About the Author
by admin, January 2nd, 2008Hi, I’m Bill Womack. I write. In fact, sometimes it seems I’ve been trying to tell a story my whole life.
As a kid, I haunted my mom’s office, clacking away on her big Selectric and chewing through reams of paper.
In high school, I wrote skits and short plays, and in one fevered burst, an entire variety show. Those plays led me to stray from the written word, and into theater and film. By the time I got out of college, I was convinced that the visual arena was my playground, and my tales best woven on film.
I did a stint as a photographer, but got restless after a decade and went in search of some way to inject more motion and life into what I was trying to say. A photo gallery next door to my office in San Francisco hosted classes in some new software thingy called Photoshop. One lesson, and I was a goner.
By providence or random chance, I was slap-dab in the middle of Silicon Valley when the digital revolution swept the planet.

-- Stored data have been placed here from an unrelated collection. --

/-- Settles O15: what waits answers the state it found, an issue its body's result, a bad field ILLEGAL. -/
theorem fencesAndBeatwaitsWaitAndIssue : Obligations.FencesAndBeatwaitsWaitAndIssue := by
  intro s c rd rs1 rs2 fields k n wait
  refine ⟨fun _ hv _ hp => ?pending, fun h => ⟨fun hz hf => ?fence, exec_fence_of_outstanding h, retires_fence h⟩,
    fun h hz hf => ?beatwait,
    fun h => ⟨exec_beatwait_of_early h, retires_beatwait h, fun hb hf => exec_beatwait_of_late h hf hb⟩⟩
  case pending =>
    have hu : ∃ i ∈ [rd, rs1, rs2], k.regPending i = true := by simpa using hp
    rw [exec_add, exec_fmul]
    exact ⟨State.alu_of_pending hv hu _ _ _, State.alu_of_pending hv hu _ _ _⟩
  case fence =>
    rw [State.Stops, exec_fence]
    exact State.instr_illegal_of_issues h hf (by simpa using hz) _ _
  case beatwait =>
    rw [State.Stops, exec_beatwait]
    exact State.instr_illegal_of_issues h hf (zeroFields_eq_false hz) _ _

/-! ### BEATRD (R176) -/

theorem exec_beatrd (c : CarrelId) (rd rs1 rs2 : BitVec 5) (fn : BitVec 11) (s : State) :
    exec (.beatrd c rd rs1 rs2 fn) s = s.sysRead c (instrWord (.beatrd c rd rs1 rs2 fn))
      (rs1 == 0 && rs2 == 0 && fn == 0) 0x25 rd (fun k => BitVec.ofNat 32 k.beat) := rfl

/-- Outside a pure pass the gate of R187 lets the instruction through. -/
theorem Carrel.pureGate_of_not_pure {k : Carrel} (hp : k.regs.st.pure_ = false) (b : CoreResult) : k.pureGate b = b := by
  simp [Carrel.pureGate, hp]

/-- Outside a pure pass a read of the core's own circumstances of legal form writes g[rd]. -/
theorem State.sysRead_of_issues {s : State} {c : CarrelId} {op : BitVec 6} {rd : BitVec 5} {i : Instr}
    (h : s.Issues c op [rd]) (hf : s.Fetched c i) (hp : (s.carrel c).regs.st.pure_ = false) {legal : Bool}
    (hl : legal = true) (f : Carrel → Word) :
    s.sysRead c (instrWord i) legal op rd f = .next (s.setCarrel c { s.carrel c with
      regs := { (s.carrel c).regs.setG rd (f (s.carrel c)) with pc := (s.carrel c).regs.pc + 4 }, ir := none }) := by
  rw [State.sysRead, State.instr_of_issues h hf hl, Carrel.pureGate_of_not_pure hp,
    State.applyCore_retire h.long_eq_none (CarrelRegs.setG_pc ..)]

/-- Settles O16: a read outside a pure pass, or an illegal form. -/
theorem beatrdReadsTheBeatCount : Obligations.BeatrdReadsTheBeatCount := by
  intro s c rd rs1 rs2 h hp
  refine ⟨fun h1 h2 hf => ?legal, fun hz hf => ?illegal⟩
  case legal =>
    rw [exec_beatrd]
    exact State.sysRead_of_issues h hf hp (by simp [h1, h2]) _
  case illegal =>
    rw [State.Stops, exec_beatrd]
    exact State.instr_illegal_of_issues h hf (zeroFields_eq_false hz) _ _

end Sys2Proof.Machine
end

section
/-! PROOF. The rings of a function and their configuration (R320 to R326, Table 14.16): how a doorbell's tail and a
written head stand to a ring first, then the doorbell, and then each write of the RDR block. -/

namespace Sys2Proof.Machine

/-! ### Positions in a ring (R321, R325) -/

/-- How far a pointer stands ahead of the ring's head, modulo its entries. -/
def Ring.ahead (g : Ring) (t : BitVec 12) : Nat := (t.toNat + g.entries - g.head.toNat) % g.entries

/-- A head is accepted where it lies in the ring and frees no more than what is written and not freed. -/
theorem Ring.headOk_iff (g : Ring) (head : BitVec 12) :
    g.headOk head = true ↔ head.toNat < g.entries ∧ g.ahead head ≤ g.ahead g.tail := by
  rw [Ring.headOk, Bool.and_eq_true, decide_eq_true_iff, decide_eq_true_iff]
  rfl

theorem Ring.sizeOk_iff (g : Ring) : g.sizeOk = true ↔ 4 ≤ g.size.toNat ∧ g.size.toNat ≤ 12 := by
  simp [Ring.sizeOk]

/-! ### Doorbells (R322, R325, R326) -/

theorem exec_doorbell (r : ReaderId) (tail : BitVec 12) (s : State) :
    exec (.doorbell r tail) s = execDoorbell r tail s := rfl

theorem State.captureWaits_of_not_ready {s : State} (h : s.cur.stage ≠ .ready) : s.captureWaits = true := by
  have hready : s.isReady = false := beq_eq_false_iff_ne.mpr h
  simp [State.captureWaits, hready]

theorem State.captureWaits_of_dead {s : State} (h : ∃ p, s.act = .dead p) : s.captureWaits = true := by
  obtain ⟨p, hp⟩ := h
  simp [State.captureWaits, hp]

/-- The captures that a doorbell of this tail announces: the positions they reach, one tick, rising orders. -/
def State.newCaptures (s : State) (g : Ring) (tail : BitVec 12) : List (BitVec 12 × DWord × Nat) :=
  (List.range (g.ahead tail - g.ahead g.tail)).map (fun i =>
    (BitVec.ofNat 12 ((g.tail.toNat + i + 1) % g.entries), s.clk.tick, s.arrivals + i))

theorem State.length_newCaptures (s : State) (g : Ring) (tail : BitVec 12) :
    (s.newCaptures g tail).length = g.ahead tail - g.ahead g.tail := by
  simp [State.newCaptures]

theorem State.tick_of_mem_newCaptures {s : State} {g : Ring} {tail : BitVec 12} {a : BitVec 12 × DWord × Nat}
    (h : a ∈ s.newCaptures g tail) : a.2.1 = s.clk.tick := by
  obtain ⟨i, -, rfl⟩ := List.mem_map.mp h
  rfl

/-- The RDR block once a doorbell of this tail has announced `new`. -/
def Reader.announce (x : Reader) (tail : BitVec 12) (new : List (BitVec 12 × DWord × Nat)) : Reader :=
  { x with reqRing := { x.reqRing with tail := tail }, announced := x.announced ++ new }

/-- The state once a doorbell of this tail is captured. -/
def State.captured (s : State) (r : ReaderId) (tail : BitVec 12) : State :=
  let g := (s.reader r).reqRing
  (s.modReader r (fun x => x.announce tail (s.newCaptures g tail))).countCaptures (readerPort r)
    (g.ahead tail - g.ahead g.tail)

theorem State.countCaptures_reader (s : State) (p : PortId) (k : Nat) (r : ReaderId) :
    (s.countCaptures p k).reader r = s.reader r := rfl

theorem State.countCaptures_port (s : State) (p : PortId) (k : Nat) :
    (s.countCaptures p k).port p = { s.port p with captures := satAdd (s.port p).captures k } :=
  s.modPort_same p (fun x => { x with captures := satAdd x.captures k })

At last! Anyone with a video camera could make a movie and find an audience, studios and distribution deals be damned. I immersed myself in all things multimedia and web-related, certain that this was the break I’d been searching for, a way to tell a story in my own unique voice. My wife and I started a web production company in San Mateo and set to work creating presentations for Apple, IBM, and Netscape, among others. I daydreamed, I designed, I programmed like a fiend. Then came the crash.
As the dot-com juggernaut ate itself at the turn of the millennium, I went looking for an escape hatch from the pressure-cooker of California.

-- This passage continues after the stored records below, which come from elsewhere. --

-- ==== Sys2Proof/Laws/Decode.lean ====
section
/-! SUPPORT. What the decoder reads from the words the block itself forms: phases, frames, command words. -/

namespace Sys2Proof

@[simp] theorem phaseOf_bits (p : Phase) : phaseOf p.bits = p := by cases p <;> rfl

/-- The bits of a frame put together from its fields. -/
theorem frameOf_getLsbD (scHi : BitVec 9) (rel : BitVec 1) (i : Nat) :
    (frameOf scHi rel).getLsbD i = if i < 1 then rel.getLsbD i else scHi.getLsbD (i - 1) :=
  BitVec.getLsbD_append

/-- The parity of a frame put together from its fields is its release bit. -/
theorem frameOf_toNat_mod (scHi : BitVec 9) (rel : BitVec 1) :
    decide ((frameOf scHi rel).toNat % 2 = 1) = rel.getLsbD 0 := by
  rw [← Nat.testBit_zero, BitVec.testBit_toNat, frameOf_getLsbD]; rfl

/-- The bits of a command word put together from its fields. -/
theorem cmdWord_getLsbD (c : BitVec 1) (arg : BitVec 8) (i : Nat) :
    (cmdWord c arg).getLsbD i = if i < 8 then arg.getLsbD i else c.getLsbD (i - 8) :=
  BitVec.getLsbD_append

/-- A frame is its release bit and its field `f[9:1]`. -/
theorem frameOf_upperBits (f : Frame) (rel : BitVec 1) (h : f.getLsbD 0 = rel.getLsbD 0) :
    frameOf (upperBits f) rel = f := by
  apply BitVec.eq_of_getLsbD_eq
  intro i hi
  rw [frameOf_getLsbD]
  rcases i with _ | i
  · exact h.symm
  · have : i < 9 := by omega
    simp [upperBits, this, Nat.add_comm]

/-- The fields of a frame put together from them. -/
@[simp] theorem upperBits_frameOf (scHi : BitVec 9) (rel : BitVec 1) : upperBits (frameOf scHi rel) = scHi := by
  apply BitVec.eq_of_getLsbD_eq
  intro i hi
  rw [upperBits, BitVec.getLsbD_extractLsb', frameOf_getLsbD]
  simp [hi]

@[simp] theorem relFlag_frameOf (scHi : BitVec 9) (rel : BitVec 1) : relFlag (frameOf scHi rel) = rel.getLsbD 0 :=
  frameOf_getLsbD scHi rel 0

theorem frameOf_upperBits_press (f : Frame) (h : relFlag f = false) : frameOf (upperBits f) 0#1 = f :=
  frameOf_upperBits f 0#1 h

theorem frameOf_upperBits_release (f : Frame) (h : relFlag f = true) : frameOf (upperBits f) 1#1 = f :=
  frameOf_upperBits f 1#1 h

@[simp] theorem cmdBit_cmdWord (c : BitVec 1) (arg : BitVec 8) : cmdBit (cmdWord c arg) = c.getLsbD 0 :=
  cmdWord_getLsbD c arg 8

@[simp] theorem cmdArg_cmdWord (c : BitVec 1) (arg : BitVec 8) : cmdArg (cmdWord c arg) = arg := by
  apply BitVec.eq_of_getLsbD_eq
  intro i hi
  rw [cmdArg, BitVec.getLsbD_extractLsb', cmdWord_getLsbD]
  simp [hi]

/-- SET_MODS words decode to SET_MODS (R57). -/
@[simp] theorem decodeCmd_setMods (m : ModSet) : decodeCmd (Machine.setModsWord m) = .setMods m := by
  simp [decodeCmd, Machine.setModsWord]

/-- SET_KEY words decode to SET_KEY, and to SET_KEY.NONE when the keycode is `none` (R57). -/
theorem decodeCmd_setKey (k : Keycode) :
    decodeCmd (Machine.setKeyWord k) = if k = noKey then .setKeyNone else .setKey k := by
  simp [decodeCmd, Machine.setKeyWord]

end Sys2Proof
end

Relief came in the form of Portland, Oregon—a funky, literate, laid-back burg nestled in the jewel-green Willamette Valley. I slowed to subsonic speed, finally able to breath and stretch out a little. And then a funny thing happened… I started to write again.
Through all the side-trips down blind alleys, the story was there all along, patiently waiting for my return. I still commit the occasional website or logo design—skills are skills, and these still have value. But beneath it all I’m a writer, and after years of wandering, I’m home.